Kupffer Cells Sense Free Fatty Acids and Regulate Hepatic Lipid Metabolism in High-Fat Diet and Inflammation

Round 1

Reviewer 1 Report

The manuscript is scientifically sound and the documentation of the experiments and their analysis is very transparent. The authors’ observations are of great interest to other researchers and their conclusions are justified by the results. This is an excellent manuscript.

I have only minor comments:

Line 98: Is it really 14 x g? This seems to be an extremely slow speed for centrifugation, even for isolation of cells.

A list of abbreviations would be helpful to ease the understanding of the manuscript. If no list of abbreviations is envisaged, the authors should make sure that all abbreviations are explained in the manuscript text.

Author Response

The manuscript is scientifically sound and the documentation of the experiments and their analysis is very transparent. The authors’ observations are of great interest to other researchers and their conclusions are justified by the results. This is an excellent manuscript.

I have only minor comments:

Line 98: Is it really 14 x g? This seems to be an extremely slow speed for centrifugation, even for isolation of cells.

Yes, it is 14 x g, corresponding to 350 rpm in our falcon-tube centrifuge

A list of abbreviations would be helpful to ease the understanding of the manuscript. If no list of abbreviations is envisaged, the authors should make sure that all abbreviations are explained in the manuscript text.

We went through the text and amended a couple of missing explanations for abbreviations (in yellow, please see the attachment)

Author Response File: Author Response.docx

Reviewer 2 Report

This paper presents evidence to support a central role of paracrine secretion of TNF from Kupffer cells in the pathogenesis of hepatic steatosis.  The experimental work appears to have been well-conducted and reasonably well described.  A number of specific points about presentation are detailed below. This evidence is based primarily on microscopic analysis of fluorescence-labelled lipid droplets in hepatocytes, while the click based analyses of lipid metabolism provides useful information but is not central to the primary conclusion of the paper.  In the discussion, for example, the focus is clearly on the TNF actions with little emphasis on fatty acid metabolism.  The authors should consider more closely linking these two experimental approaches, for instance if alkyne fatty acid incorporations can be used to give an estimate of the contribution of increased TAG synthesis to the hepatic steatosis. 
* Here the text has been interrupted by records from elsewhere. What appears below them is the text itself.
-- ==== Sys2Proof/Laws/Ops.lean ====
section
/-! SUPPORT. Laws of the shared operations: when a unit's event, an access or a packet goes through and what it then is, and what the
operations leave alone. -/

set_option Elab.async false

namespace Sys2Proof.Machine

open Sys2Proof.Safety

set_option linter.unusedSimpArgs false

/-! ## Events, accesses and packets that go through -/

/-- Leaving B1 does not put the block to sleep. -/
theorem leaveB1_awake (b : Blk) (h : b.pwr.pstate < 2) : (leaveB1 b).pwr.pstate < 2 := by
  unfold leaveB1; split
  · exact Nat.zero_lt_two
  · exact h

/-- A fire does not put the block to sleep. -/
theorem fire_awake (n c : Nat) (d : BitVec 32) (b : Blk) (h : b.pwr.pstate < 2) : (fire n c d b).pwr.pstate < 2 := by
  unfold fire; split
  · exact h
  · split
    · exact leaveB1_awake _ h
    · exact h

/-- `act` answers the block after its operation. -/
theorem act_on {f : Blk → Blk} {b p} : act f ⟨p, b⟩ = .next ⟨p, f b⟩ := rfl

/-- An admitted write of a unit page goes on in the state that it finds. -/
theorem onUnit_takes {who pg b t} {k : Blk → Blk} (h : unitTakes who pg b t) : onUnit who pg b k = k t := by
  simp [onUnit, h.1, h.2]

/-- An admitted write of a view page goes on in the state that it finds. -/
theorem onView_takes {who page pg s b t} {k : Nat → Blk → Blk} (h : viewTakes who page s b t) : onView who page pg b k = k s t := by
  simp [onView, h.1.1, h.1.2, h.2]

/-- An admitted command of a channel side goes on in the state that it finds. -/
theorem onSide_takes {side c b t} {k : Blk → Blk} (h : sideTakes side c b t) : onSide side c b k = k t := by
  obtain ⟨h1, h2⟩ := h
  cases side with
  | host who => simp only [onSide, if_neg (Nat.not_le.2 h1)]; exact onUnit_takes h2
  | mp =>
    simp only [onSide, if_neg (Nat.not_le.2 h1)]
    obtain ⟨h3, h4, rfl⟩ := h2
    simp [h3, h4]

/-- A record that SEC takes is answered with what its operation gives. -/
theorem onRecord_takes {kind r b} {k : Blk → Blk × Nat} (h : recordTakes kind r b) : onRecord kind r b k = answerRecord (k b).2 (k b).1 := by
  obtain ⟨h1, h2, h3, h4⟩ := h
  have e : ¬ ((kind = 1) = (b.sec.identOk = true)) := by
    intro e; rw [← e] at h3; by_cases hk : kind = 1 <;> simp_all
  unfold onRecord
  rw [if_neg (by simp [h1]; omega), if_neg e, if_neg (by simp [h4])]

/-- A good packet has the channel of its type. -/
theorem pktOk_vc {p : Pkt} (h : pktOk p = true) : p.vc = typeVc p.typ := by
  simp only [pktOk, Bool.and_eq_true, beq_iff_eq] at h; exact h.1.2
In this context, the incorporation data presented in Figures 2 and 6 is an elegant approach that demonstrates the rapidity of substrate transfer through DAG to TAG and PC, but does not by itself provide an analysis of the rates of lipid synthesis.  Instead, it provides an analysis of the fractional distribution of incorporated label into the different classes, where incorporation into one class may appear to increase as a consequence of decreased incorporation into another. The data presented in Figure 5, for example, is more semi-quantitative demonstrating that the hepatic lipid accumulation after short-term LPS treatment is largely due to impaired VLDL secretion.  It is difficult to determine from these results whether high fat feeding significantly affects the rate of hepatic TAG synthesis either in vivo or in vitro.  One issue the authors should address is the potential effect of dilution of substrate alkyne fatty acid with an increased pool of unlabelled fatty acyl CoA as a consequence of high fat feeding.  This could have the effect of decreased apparent lipid synthesis.

Para 2.8 Presumably these livers were separate from those used for perfusion.  Mashed is inappropriate here should be substituted with homogenised. The meaning of 4 ml/liver methanol/chloroform is not clear.

Para 2.9 Not all readers will be familiar with the fluorogenic click reaction and a brief summary should be provided here in addition to the legend of Figure 2.  The authors should also clarify that the choice of alkyne-oleate and alkyne-palmitate will only label lipids containing the respective fatty acids, which is especially relevant because of the highly unsaturated composition of mouse liver PC and PE. Presumably, the palmitate analogue was chosen to label the sn-1 position of PC and PE with the oleate analogue labelling the sn-2 position.  The authors should also comment that these analogues will only be incorporated into one position of the phospholipids but could label any three positions of the glycerol backbone of TAG.

Figure 1 legend should include details about the LPS treatments and amounts administered.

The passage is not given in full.